In recent years, Qinghai Kangle Hospital has given full play to its own advantages and established a Traditional Chinese medical hall, Hui medical hall. Hui medicine (licking agent) ointment and traditional Chinese medicine patch therapy, Sanling acupuncture blood therapy, traditional acupuncture and other appropriate technology and Chinese medicine classic pharmacology applied.

In the process of diagnosis and treatment of patients, it has achieved a good effect and has obtained the general benefit of the patient group pass the approval. So many of patients of Muslim believers and non-Muslim believers have been enrolled this hospital. The patients received the medical service just focused on good effect and not the religion. In concluded that the religion is not important for medical service in Qinghai province.

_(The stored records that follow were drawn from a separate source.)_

-- ==== Sys2Proof/Tests/Slice0.lean ====
section
/-! SUPPORT. Tests of the model against the spec's own vectors (spec/95_test_vectors.md, named in each), the smoke test of WellFormed, and
for every obligation with hypotheses a witness that meets them, at the ends of their ranges. -/

namespace Sys2Proof.Tests

open Sys2Proof Sys2Proof.Machine

/-! ## WellFormed refuses what is ill-formed -/

theorem test_build_refused :
    Build.wellFormed ⟨19, 32⟩ = false ∧ Build.wellFormed ⟨256, 32⟩ = false ∧ Build.wellFormed ⟨20, 15⟩ = false ∧
    Build.wellFormed ⟨20, 256⟩ = false ∧ Build.wellFormed ⟨20, 16⟩ = true ∧ Build.wellFormed ⟨255, 255⟩ = true := by decide

theorem test_transaction_refused :
    Transaction.wellFormed 0x0300000001#40 = false ∧ Transaction.wellFormed 0x0300000000#40 = true ∧
    Transaction.wellFormed 0x8200000001#40 = true := by decide

theorem test_regName_refused :
    RegName.wellFormed Build.reference (.key 8) = false ∧ RegName.wellFormed Build.reference (.offset 0x00D) = false ∧
    RegName.wellFormed Build.reference (.offset 0x200) = false ∧ RegName.wellFormed Build.reference (.key 7) = true ∧
    RegName.wellFormed Build.reference (.offset 0x1FC) = true := by decide

theorem test_hostOp_refused :
    HostOp.wellFormed Build.reference (.wr (.key 8) 0) = false ∧ HostOp.wellFormed Build.reference (.rd (.offset 2)) = false ∧
    HostOp.wellFormed Build.reference (.setkey 32 (List.replicate 9 0)) = false ∧
    HostOp.wellFormed Build.reference (.setkey 32 (List.replicate 8 0)) = true := by decide

/-! ## Decoding, from the words of rule R81, rule R82, rule R80 and rule R90 -/

theorem test_decode_nop : decode 0b11111111111111111111111111110000#32 = .ok .nop := rfl
theorem test_decode_keygen : decode 0b00000000000000000000000000000001#32 = .ok .keygen := rfl
theorem test_decode_encrypt : decode 0b00000000000000000000000000010010#32 = .ok .encrypt := rfl
theorem test_decode_decrypt : decode 0b00000000000000000000000000000011#32 = .ok .decrypt := rfl
theorem test_decode_clrkey : decode 0b00000000000000000000000000000100#32 = .ok .clrkey := rfl
theorem test_decode_reserved :
    decode 0b00000000000000000000000000000101#32 = .error (.reservedOpcode 5#4) ∧
    decode 0b00000000000000000000000000001111#32 = .error (.reservedOpcode 15#4) := ⟨rfl, rfl⟩
theorem test_decodeTableWord :
    decodeTableWord 32 4 = some .clrkey ∧ decodeTableWord 32 0xFFFFFFF3 = some .decrypt ∧ decodeTableWord 32 5 = none := by decide
/-- Rule R90: the write of KEY0 is 0xC0dddddddd, the read of DOUT0 0x0C00000000. -/
theorem test_decodeTransaction :
    decodeTransaction 0xC012345678#40 = .ok (.write 0x40 0x12345678) ∧ decodeTransaction 0x0C00000000#40 = .ok (.read 0x0C) ∧
    decodeAddr Build.reference 0x40 = .key 0 ∧ decodeAddr Build.reference 0x0C = .dout 0 := by decide
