-- ==== Sys2Proof/Machine/Assoc.lean ====
section
/-! DEFINITION. Sparse data by key: reading, writing and the canonical form, used by memory, the EPCM, the TCSs, the
SECSs, the oracle's answers and the `CR_XSAVE_PAGE_n` family. -/
namespace Sys2Proof.Machine

/-- The value at a key, where one is listed. -/
def assocFind {α : Type} : Assoc α → Nat → Option α
  | [], _ => none
  | (k, v) :: rest, j => if j = k then some v else assocFind rest j

/-- The list with the value at a key replaced, or entered before the first greater key. -/
def assocPut {α : Type} : Assoc α → Nat → α → Assoc α
  | [], j, x => [(j, x)]
  | (k, v) :: rest, j, x =>
    if j < k then (j, x) :: (k, v) :: rest
    else if j = k then (j, x) :: rest
    else (k, v) :: assocPut rest j x

/-- The list without any entry for a key. -/
def assocErase {α : Type} : Assoc α → Nat → Assoc α
  | [], _ => []
  | (k, v) :: rest, j => if j = k then assocErase rest j else (k, v) :: assocErase rest j

/-- The keys rise strictly, from `lo` on. -/
def assocRisingFrom {α : Type} (lo : Nat) : Assoc α → Bool
  | [] => true
  | (k, _) :: rest => decide (lo ≤ k) && assocRisingFrom (k + 1) rest

/-- The canonical form of the keys: strictly rising, so without repeats. -/
def assocRising {α : Type} (l : Assoc α) : Bool := assocRisingFrom 0 l

end Sys2Proof.Machine
end

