/-- Settles O33: of `RAX` the tests read `EAX` only. -/
theorem upperHalfOfRaxIgnored : Obligations.UpperHalfOfRaxIgnored := by
  intro s rax heax
  have hsame : SameReads s { s with rax := rax } :=
    { eax := heax, inEnclave := rfl, mode64 := rfl, procMode := rfl, ds := rfl, crTcsPa := rfl, crActiveSecs := rfl,
      tcss := rfl, secss := rfl, epcm := rfl, access := rfl, cfg := rfl, draws := rfl }
  exact hsame.exec_endAlike.eq_mapNext fun _ _ => rfl

/-- A register of the family after the same pages are written over two families: the same, or one that neither write
reaches. -/
theorem xsavePageReg_writeRegs_two (regs regs' : Assoc Addr) (pas : List Addr) (n : Nat) :
    xsavePageReg (writeXsavePageRegs regs' 0 pas) n = xsavePageReg (writeXsavePageRegs regs 0 pas) n ∨
      (xsavePageReg (writeXsavePageRegs regs 0 pas) n = xsavePageReg regs n ∧
        xsavePageReg (writeXsavePageRegs regs' 0 pas) n = xsavePageReg regs' n) := by
  simp only [xsavePageReg_writeRegs _ pas (Nat.zero_le n)]
  cases pas[n - 0]? with
  | none => exact .inr ⟨rfl, rfl⟩
  | some pa => exact .inl rfl

/-- Settles O32: none of the components named is among those that the tests read (`SameReads`). -/
theorem unreadStateDoesNotMatter : Obligations.UnreadStateDoesNotMatter := by
  refine ⟨fun s regs flags mem text => ?_, fun s pa => ?_, fun s regs cetPa => ?_⟩
  · have hsame : SameReads s { s with otherRegs := regs, rflags := flags, mem := mem, text := text } := by
      constructor <;> rfl
    exact hsame.exec_endAlike.eq_mapNext fun _ _ => rfl
  · have hsame : SameReads s { s with crGprPa := pa } := by
      constructor <;> rfl
    exact hsame.exec_endAlike.eq fun _ _ => rfl
  · have hsame : SameReads s { s with crXsavePages := regs, crCetSaveAreaPa := cetPa } := by
      constructor <;> rfl
    refine ⟨hsame.exec_endAlike.fault_iff, hsame.exec_endAlike.refused_iff, fun t ht => ?_⟩
    obtain ⟨tcs, x, rfl, ht'⟩ := hsame.exec_endAlike.next ht
    refine ⟨_, ht', rfl, xsavePageReg_writeRegs_two s.crXsavePages regs x.xsave, ?_⟩
    simp only [State.complete_crCetSaveAreaPa]
    cases x.cet with
    | none => exact .inr ⟨rfl, rfl⟩
    | some pa => exact .inl rfl

end Sys2Proof.Machine
end

section
namespace Sys2Proof.Machine

/-! ### The access check by the answer listed for a page (20_memory.md R42) -/

/-- The access check faults with the fault listed for the linear page, taken at `la`, or, where the page is unlisted,
with a page fault at `la` (log 4). -/
theorem accessCheckRW_error_iff {s : State} {la : Addr} {f : Fault} :
    s.accessCheckRW la = .error f ↔
      (∃ af, assocFind s.access (pageNo la) = some (.fault af) ∧ f = accessFaultAt la af) ∨
        (assocFind s.access (pageNo la) = none ∧ f = .pf la (Config.accessErrorCode s.draws la)) := by
  unfold State.accessCheckRW
  split
  · next frame h => simp [h]
  · next af h => simp [h, eq_comm]
  · next h => simp [h, eq_comm]

/-- A listed page fault is taken at the address checked (20_memory.md R42 clause 4). -/
theorem eq_of_accessFaultAt_eq_pf {la la' : Addr} {ec : Nat} {af : AccessFault}
    (h : accessFaultAt la af = .pf la' ec) : la' = la := by
  cases af with
  | pageFault _ => exact (Fault.pf.inj h).1.symm
  | gp0 => cases h
  | other _ => cases h

/-- A page fault of the access check, listed or not, is at the address checked. -/
theorem eq_of_accessCheckRW_eq_pf {s : State} {la la' : Addr} {ec : Nat}
    (h : s.accessCheckRW la = .error (.pf la' ec)) : la' = la := by
  rcases accessCheckRW_error_iff.1 h with ⟨af, -, hf⟩ | ⟨-, hf⟩
  · exact eq_of_accessFaultAt_eq_pf hf.symm
  · exact (Fault.pf.inj hf).1

/-- A physical address of a frame is in the frame's page, whatever its offset. -/
theorem pageOf_physAddr_eq (frame : BitVec 52) {o o' : Nat} (h : o < 4096) (h' : o' < 4096) :
    pageOf (physAddr frame o) = pageOf (physAddr frame o') := by
  rw [pageOf_eq_iff, pageNo_physAddr h, pageNo_physAddr h']

/-- Settles O29, by the answer listed for the page that the two addresses share: no answer, a fault, or a frame. -/
theorem accessCheckIsPageGranular : Obligations.AccessCheckIsPageGranular := by
  refine ⟨fun s la la' hpage => ?_, fun _ _ _ _ => eq_of_accessCheckRW_eq_pf⟩
  have hno : pageNo la' = pageNo la := pageOf_eq_iff.1 hpage.symm
  cases hla : assocFind s.access (pageNo la) with
  | none =>
    have hla' := hno ▸ hla
    exact .inl ⟨_, _, accessCheckRW_error_iff.2 (.inr ⟨hla, rfl⟩), accessCheckRW_error_iff.2 (.inr ⟨hla', rfl⟩)⟩
  | some answer =>
    have hla' := hno ▸ hla
    cases answer with
    | fault af =>
      exact .inl ⟨_, _, accessCheckRW_error_iff.2 (.inl ⟨af, hla, rfl⟩),
        accessCheckRW_error_iff.2 (.inl ⟨af, hla', rfl⟩)⟩
    | ok frame =>
      exact .inr ⟨_, _, accessCheckRW_ok_iff.2 ⟨frame, hla, rfl⟩, accessCheckRW_ok_iff.2 ⟨frame, hla', rfl⟩,
        pageOf_physAddr_eq frame (offOf_lt la) (offOf_lt la'), offOf_physAddr (offOf_lt la),
        offOf_physAddr (offOf_lt la')⟩

/-! ### The concurrency tables (20_memory.md R52, R53) -/

theorem leafGroup_eq_accept_iff {l : OtherLeaf} : leafGroup l = .accept ↔
    l = .eaccept ∨ l = .eacceptcopy ∨ l = .emodpe ∨ l = .emodpr ∨ l = .emodt := by
  cases l <;> simp [leafGroup]

theorem leafGroup_eq_build_iff {l : OtherLeaf} :
    leafGroup l = .build ↔ l = .eadd ∨ l = .eextend ∨ l = .einit := by
  cases l <;> simp [leafGroup]

theorem leafGroup_eq_track_iff {l : OtherLeaf} : leafGroup l = .track ↔ l = .etrack ∨ l = .etrackc := by
  cases l <;> simp [leafGroup]

/-- The cell of the second table is the same for each of its three groups. -/
theorem additionalConcurrency_eq (g : LeafGroup) :
    additionalConcurrency g = { access := .concurrent, onConflict := none } := by
  cases g <;> rfl

/-- Settles O44: the cells as the tables hold them, and the members of each group. -/
theorem concurrencyTablesAsGiven : Obligations.ConcurrencyTablesAsGiven := by
  refine ⟨rfl, rfl, fun _ => leafGroup_eq_accept_iff, fun _ => leafGroup_eq_build_iff,
    fun _ => leafGroup_eq_track_iff, fun g => ?_⟩
  rw [additionalConcurrency_eq]
  exact ⟨rfl, rfl⟩
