/-- The frame is malformed (R9, R27, R28): a code outside Table 1-2, a class that is not its kind's, a
destination or a length not allowed for its kind, or an undefined code in a payload. The segment kind of a
LOAD and the notice type are checked with the length that belongs to them. -/
def Frame.malformed (f : Frame) : Bool :=
  !(classOfKind f.kind == some f.cls && stationOk f.source && destTypeOk f.kind f.dest && destNumberOk f.dest
    && lengthOk f.kind f.payload && codesOk f.kind f.payload)

/-- The frame is a request (section 2.2): CLEAR counts when its destination is STATION. -/
def Frame.isRequest (f : Frame) : Bool :=
  isRequestKind f.kind.toNat && (f.kind != kindClear || destType f.dest == 0)

/-! ### Bit coding and the check field -/

/-- One step of the check register (R7): shift left, and add 1021h when the bit that left differs from the bit
shifted in. -/
def crcStep (r : BitVec 16) (b : TrunkBit) : BitVec 16 :=
  if r.msb != b then (r <<< 1) ^^^ 0x1021#16 else r <<< 1

/-- The check over the bits from class to payload (R7), from FFFFh, not inverted. -/
def crc (bits : List TrunkBit) : BitVec 16 := bits.foldl crcStep 0xFFFF#16

/-- The bits from class to payload (Table 1-2). -/
def Frame.checkedBits (f : Frame) : List TrunkBit :=
  bitsOf f.cls ++ bitsOf f.kind ++ bitsOf f.source ++ bitsOf f.dest ++ bitsOf (BitVec.ofNat 5 f.payload.length)
    ++ f.payload.flatMap bitsOf

/-- Start bit to check field, before insert bits (Table 1-2). -/
def Frame.dataBits (f : Frame) : List TrunkBit :=
  dominant :: (f.checkedBits ++ bitsOf (crc f.checkedBits))

/-- Insert bits after the rest of a run (R2); an insert bit is the first bit of a new run, and one is still sent
when the seventh equal bit is the last. -/
def stuffFrom (last : TrunkBit) (run : Nat) : List TrunkBit → List TrunkBit
  | [] => if run = Config.insertAfter then [!last] else []
  | b :: rest =>
    if run = Config.insertAfter then (!last) :: b :: stuffFrom b (if b = last then 1 else 2) rest
    else b :: stuffFrom b (if b = last then run + 1 else 1) rest

/-- The coded part: the data bits with insert bits (R2). -/
def stuff : List TrunkBit → List TrunkBit
  | [] => []
  | b :: rest => b :: stuffFrom b 1 rest

/-- The bits a sender drives from start bit to the last bit of the coded part (R2, R6, R7). -/
def Frame.codedBits (f : Frame) : List TrunkBit := stuff f.dataBits

/-- What a receiver has made of the bits so far: still reading, an error that draws a break (R3), the whole
coded part read, or bits beyond it. -/
inductive Rx where
  | reading (data : List TrunkBit) (last : TrunkBit) (run : Nat)
  | failed
  | whole (data : List TrunkBit)
  | overrun
  deriving DecidableEq, Repr

/-- The length code of the frame whose data bits these are: the 5 bits after start, class, kind, source and
destination (Table 1-2). -/
def lengthCode (data : List TrunkBit) : Nat := natOfBits ((data.drop 21).take 5)

/-- The data bits of the whole frame: 26 to the length field, the payload, 16 of check (Table 1-2). -/
def dataLength (data : List TrunkBit) : Nat := 42 + 8 * lengthCode data

/-- The header is read and all data bits are in. -/
def dataComplete (data : List TrunkBit) : Bool := decide (26 ≤ data.length) && data.length == dataLength data

/-- One bit read (R2, R3): after 7 equal bits the next is removed, or is a coding error if it is the eighth; the
length field is judged when its last bit is in; an insert bit due after the last check bit is awaited (R6). -/
def rxStep : Rx → TrunkBit → Rx
  | .reading data last run, b =>
    if run = Config.insertAfter then
      if b = last then .failed
      else if dataComplete data then .whole data
      else .reading data b 1
    else if data = [] && b == recessive then .reading [] recessive 0
    else
      let data' := data ++ [b]
      let run' := if b = last then run + 1 else 1
      if data'.length = 26 && decide (29 ≤ lengthCode data') then .failed
      else if dataComplete data' && run' != Config.insertAfter then .whole data'
      else .reading data' b run'
  | .failed, _ => .failed
  | .whole _, _ => .overrun
  | .overrun, _ => .overrun

/-- What a receiver makes of the bits it read, from an idle line on. -/
def receive (bits : List TrunkBit) : Rx := bits.foldl rxStep (.reading [] recessive 0)

/-- The payload bytes in a run of bits. -/
def payloadOf : Nat → List TrunkBit → List Byte
  | 0, _ => []
  | n + 1, bits => ofBits 8 (bits.take 8) :: payloadOf n (bits.drop 8)

/-- The fields of a whole frame's data bits (Table 1-2). -/
def frameOfData (data : List TrunkBit) : Frame where
  cls := ofBits 2 ((data.drop 1).take 2)
  kind := ofBits 4 ((data.drop 3).take 4)
  source := ofBits 6 ((data.drop 7).take 6)
  dest := ofBits 8 ((data.drop 13).take 8)
  payload := payloadOf (lengthCode data) (data.drop 26)

/-- The received check field equals the check of the received bits (R7). -/
def checkOk (data : List TrunkBit) : Bool :=
  let n := 25 + 8 * lengthCode data
  ofBits 16 ((data.drop (1 + n)).take 16) == crc ((data.drop 1).take n)

/-- The frame a receiver has read whole, with whether its check agrees; none if the bits are no whole coded
part. -/
def receivedFrame (bits : List TrunkBit) : Option (Frame × Bool) :=
  match receive bits with
  | .whole data => some (frameOfData data, checkOk data)
  | _ => none

/-- The last of these bits is where a receiver finds an error that draws a break (R3). -/
def breaksAtLast (bits : List TrunkBit) : Bool :=
  receive bits == .failed && receive bits.dropLast != .failed

/-- Bit times a frame occupies without insert bits, start bit to the end of the window (R6). -/
def Frame.bitTimes (f : Frame) : Nat := f.dataBits.length + 2

/-! ### Payload layouts (sections 2.4 to 2.6) -/

/-- The profile block (Table 2-7). -/
def RawProfile.bytes (p : RawProfile) : List Byte :=
  p.cls :: (bytes3 p.fl ++ bytes3 p.fh ++ bytes3 p.accel ++ bytes3 p.decel)

/-- The segment kind code (Table 2-5). -/
def LoadBody.code : LoadBody → Byte
  | .move _ _ => 0
  | .moveTo _ _ => 1
  | .span _ _ _ => 2
  | .run _ _ _ => 3
  | .dwell _ => 4
  | .seek _ _ _ _ _ => 5

/-- The kind-specific part (Table 2-6). -/
def LoadBody.bytes : LoadBody → List Byte
  | .move d p => bytes4 d ++ p.bytes
  | .moveTo t p => bytes4 t ++ p.bytes
  | .span d n p => bytes4 d ++ bytes3 n ++ p.bytes
  | .run dir m p => [dir, m] ++ p.bytes
  | .dwell ms => bytes2 ms
  | .seek dir opt idx pre p => [dir, opt, idx] ++ bytes4 pre ++ p.bytes

/-- The LOAD payload (Tables 2-5 and 2-6). -/
def LoadRecord.payload (reference : Byte) (r : LoadRecord) : List Byte :=
  [reference, r.tag, r.body.code, r.slot, r.start, r.startMark] ++ r.body.bytes

/-- The nineteen setting bytes (Table 2-9). -/
def SetupFields.bytes (f : SetupFields) : List Byte :=
  [f.report, f.mask, f.retry] ++ bytes2 f.timeout ++ bytes2 f.following ++ [f.softEnable] ++ bytes4 f.softMin
    ++ bytes4 f.softMax ++ [f.stopOutput, f.encoder, f.polarity]

/-- A ROUTINE frame to one station. -/
def requestFrame (kind : BitVec 4) (source own : StationId) (payload : List Byte) : Frame :=
  { cls := clsRoutine, kind, source, dest := destStation own, payload }

/-- The frame on the wire that a frame command stands for at the node with station number `own` (R27, R29 to
R33); none for a command that is no frame with fields of its own. -/
def frameOf (own : StationId) : Instr → Option Frame
  | .restartTaken src _ => some { cls := clsUrgent, kind := kindRestart, source := src, dest := destAll, payload := [] }
  | .frameTakenNoEffect f => some f
  | .haltGroupTaken src g cause mode tag =>
    some { cls := clsUrgent, kind := kindHalt, source := src, dest := destGroup g, payload := [cause, mode, tag] }
  | .haltAllTaken src cause mode tag =>
    some { cls := clsUrgent, kind := kindHalt, source := src, dest := destAll, payload := [cause, mode, tag] }
  | .clearGroupTaken src g n =>
    some { cls := clsUrgent, kind := kindClear, source := src, dest := destGroup g, payload := [n] }
  | .clearAllTaken src n =>
    some { cls := clsUrgent, kind := kindClear, source := src, dest := destAll, payload := [n] }
  | .clearStationTaken src ref =>
    some { cls := clsUrgent, kind := kindClear, source := src, dest := destStation own, payload := [ref] }
  | .readyTaken src g n tag =>
    some { cls := clsTimed, kind := kindReady, source := src, dest := destGroup g, payload := [n, tag] }
  | .markTaken src unit packed pos =>
    some { cls := clsTimed, kind := kindMark, source := src, dest := destAll, payload := [unit, packed] ++ bytes4 pos }
  | .load src ref r => some (requestFrame kindLoad src own (r.payload ref))
  | .flushAll src ref v => some (requestFrame kindFlush src own [ref, 0, v])
  | .flushTag src ref v => some (requestFrame kindFlush src own [ref, 1, v])
  | .flushSlot src ref v => some (requestFrame kindFlush src own [ref, 2, v])
  | .stop src ref mode tag => some (requestFrame kindStop src own [ref, mode, tag])
  | .marksetArm src ref u sc t p =>
    some (requestFrame kindMarkset src own ([ref, u, 0, sc] ++ bytes4 t ++ bytes3 p))
  | .marksetDisarm src ref u rest => some (requestFrame kindMarkset src own ([ref, u, 1] ++ bytes8 rest))
  | .queryStatus src ref item _ => some (requestFrame kindQuery src own [ref, 0, item])
  | .queryPosition src ref item => some (requestFrame kindQuery src own [ref, 1, item])
  | .queryQueue src ref item => some (requestFrame kindQuery src own [ref, 2, item])
  | .queryGroup src ref item => some (requestFrame kindQuery src own [ref, 3, item])
  | .queryMarks src ref item => some (requestFrame kindQuery src own [ref, 4, item])
  | .querySetup src ref item => some (requestFrame kindQuery src own [ref, 5, item])
  | .setup src ref f => some (requestFrame kindSetup src own (ref :: f.bytes))
  | .define src ref slot addr roster => some (requestFrame kindDefine src own ([ref, slot, addr] ++ bytes8 roster))
  | .commit src ref => some (requestFrame kindCommit src own [ref])
  | .nresetAsserted _ | .nresetReleased _ | .joiningIdleReached | .attemptStart _ | .arbitrationLost
  | .mismatchTestEnd _ | .codingError _ | .frameVoided _ _ _ | .attemptVoided _ | .linkStuck | .stuckRecovery
  | .ownAnswerTaken | .ownNoticeTaken | .rendezvousTimeout | .intervalEnd | .pulseHighEnd | .dwellEnd
  | .driveFaultChange _ | .limitInputChange _ _ | .refChange _ | .qiRise | .quadratureTransition _ _ | .mismatch
  | .breakEnd => none

/-- The profile block's fields (Table 2-7). -/
def profileOfBytes : List Byte → Option RawProfile
  | [c, a1, a2, a3, b1, b2, b3, c1, c2, c3, d1, d2, d3] =>
    some { cls := c, fl := word3 a1 a2 a3, fh := word3 b1 b2 b3, accel := word3 c1 c2 c3, decel := word3 d1 d2 d3 }
  | _ => none

/-- The kind-specific part's fields (Table 2-6). -/
def bodyOfBytes (code : Byte) (bytes : List Byte) : Option LoadBody :=
  if code = 0 then
    match bytes with
    | a :: b :: c :: d :: rest => (profileOfBytes rest).map (.move (word4 a b c d))
    | _ => none
  else if code = 1 then
    match bytes with
    | a :: b :: c :: d :: rest => (profileOfBytes rest).map (.moveTo (word4 a b c d))
    | _ => none
  else if code = 2 then
    match bytes with
    | a :: b :: c :: d :: e :: f :: g :: rest => (profileOfBytes rest).map (.span (word4 a b c d) (word3 e f g))
    | _ => none
  else if code = 3 then
    match bytes with
    | dir :: m :: rest => (profileOfBytes rest).map (.run dir m)
    | _ => none
  else if code = 4 then
    match bytes with
    | [a, b] => some (.dwell (word2 a b))
    | _ => none
  else if code = 5 then
    match bytes with
    | dir :: opt :: idx :: a :: b :: c :: d :: rest => (profileOfBytes rest).map (.seek dir opt idx (word4 a b c d))
    | _ => none
  else none

/-- The setting fields (Table 2-9). -/
def setupOfBytes : List Byte → Option SetupFields
  | [r, m, n, t1, t2, f1, f2, e, a1, a2, a3, a4, b1, b2, b3, b4, so, en, po] =>
    some { report := r, mask := m, retry := n, timeout := word2 t1 t2, following := word2 f1 f2, softEnable := e,
           softMin := word4 a1 a2 a3 a4, softMax := word4 b1 b2 b3 b4, stopOutput := so, encoder := en, polarity := po }
  | _ => none

/-- The command that a request to the node stands for, by its payload (R31 to R33). -/
def requestOf (kind : BitVec 4) (src : StationId) (qi : Level) (payload : List Byte) : Option Instr :=
  if kind = kindClear then
    match payload with
    | [ref] => some (.clearStationTaken src ref)
    | _ => none
  else if kind = kindLoad then
    match payload with
    | ref :: tag :: code :: slot :: start :: startMark :: rest =>
      (bodyOfBytes code rest).map fun body => .load src ref { tag, slot, start, startMark, body }
    | _ => none
  else if kind = kindFlush then
    match payload with
    | [ref, sel, v] =>
      if sel = 0 then some (.flushAll src ref v)
      else if sel = 1 then some (.flushTag src ref v)
      else if sel = 2 then some (.flushSlot src ref v)
      else none
    | _ => none
  else if kind = kindStop then
    match payload with
    | [ref, mode, tag] => some (.stop src ref mode tag)
    | _ => none
  else if kind = kindMarkset then
    match payload with
    | [ref, u, action, x3, x4, x5, x6, x7, x8, x9, x10] =>
      if action = 0 then some (.marksetArm src ref u x3 (word4 x4 x5 x6 x7) (word3 x8 x9 x10))
      else if action = 1 then some (.marksetDisarm src ref u (word8 x3 x4 x5 x6 x7 x8 x9 x10))
      else none
    | _ => none
  else if kind = kindQuery then
    match payload with
    | [ref, subject, item] =>
      if subject = 0 then some (.queryStatus src ref item qi)
      else if subject = 1 then some (.queryPosition src ref item)
      else if subject = 2 then some (.queryQueue src ref item)
      else if subject = 3 then some (.queryGroup src ref item)
      else if subject = 4 then some (.queryMarks src ref item)
      else if subject = 5 then some (.querySetup src ref item)
      else none
    | _ => none
  else if kind = kindSetup then
    match payload with
    | ref :: rest => (setupOfBytes rest).map (.setup src ref)
    | _ => none
  else if kind = kindDefine then
    match payload with
    | [ref, slot, addr, a, b, c, d, e, f, g, h] => some (.define src ref slot addr (word8 a b c d e f g h))
    | _ => none
  else if kind = kindCommit then
    match payload with
    | [ref] => some (.commit src ref)
    | _ => none
  else none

In the future, the hospital will also pass the examination and treatment, health consultation, health education, conducting classes and teaching, teaching by teachers, experiencing and tasting, demonstrating techniques and other forms to promote Hui medicine

The inheritance and development of the pharmaceutical industry should truly realize the inheritance, utilization and development of the tradition

The cause of ethnic medicine inspires the young generation of medical talents to focus on the Chinese medical culture power, continuity, explosive power, to meet the traditional ethnic medicine blood continuation. The iteration of the medical meme is eternal.

5. Conclusion

Hui medicine is closely combined with traditional Chinese medicine, and its religiosity is diluted in China. The educational background of doctors (traditional Chinese medicine, Western medicine), the religious beliefs of patients receiving medical treatment in our hospital (distribution of Muslims and non-Muslims), Hui medicine is like a pearl embedded in the treasure house of Chinese medicine, brilliant, and will continue to make contributions to the health cause of all ethnic groups in China, and will make due contributions to the health cause of all mankind.

Author Contribution

Junming Luo and Jianqing Zhang designed the research; Li Lu, Qilong Tan, Xiaoling Wang, Hairui Ma, Chunshou Li and Faxiang Ye collected data and performed analysis; Junming Luo, Li Lu and Jianqing Zhang wrote the paper. Li Lu, Xiaoling Wang and Qilong Tan critically reviewed the manuscript content.

Acknowledgments

This work was supported by Key Research & Development and Transformation Program of Hunan Province Science and Technology Department (JML, 202101040667); Hunan scientific and technological research project (JML, 2021JJ30690), Qinghai scientific and technological research project (JQZ, 2021-SF-C34). All authors read and approved the final manuscript.

NOTES

1https://m.10jqka.com.cn/520934941.html.

2https://zhidao.baidu.com/question/465008820301871885.html.

3https://zhidao.baidu.com/question/1249379446096721739.html?fr=search&word=%E8%A5%BF%E5%AE%81%E5%9F%8E%E4%B8%9C%E4%BA%BA%E5%8F%A3.

4https://zhidao.baidu.com/question/628426617963364892.html?fr=search&word=%E4%B8%AD%E5%9B%BD%E5%9B%9E%E6%B0%91%E4%BA%BA%E5%8F%A3.

Conflicts of Interest

The authors declare no conflicts of interest regarding the publication of this paper.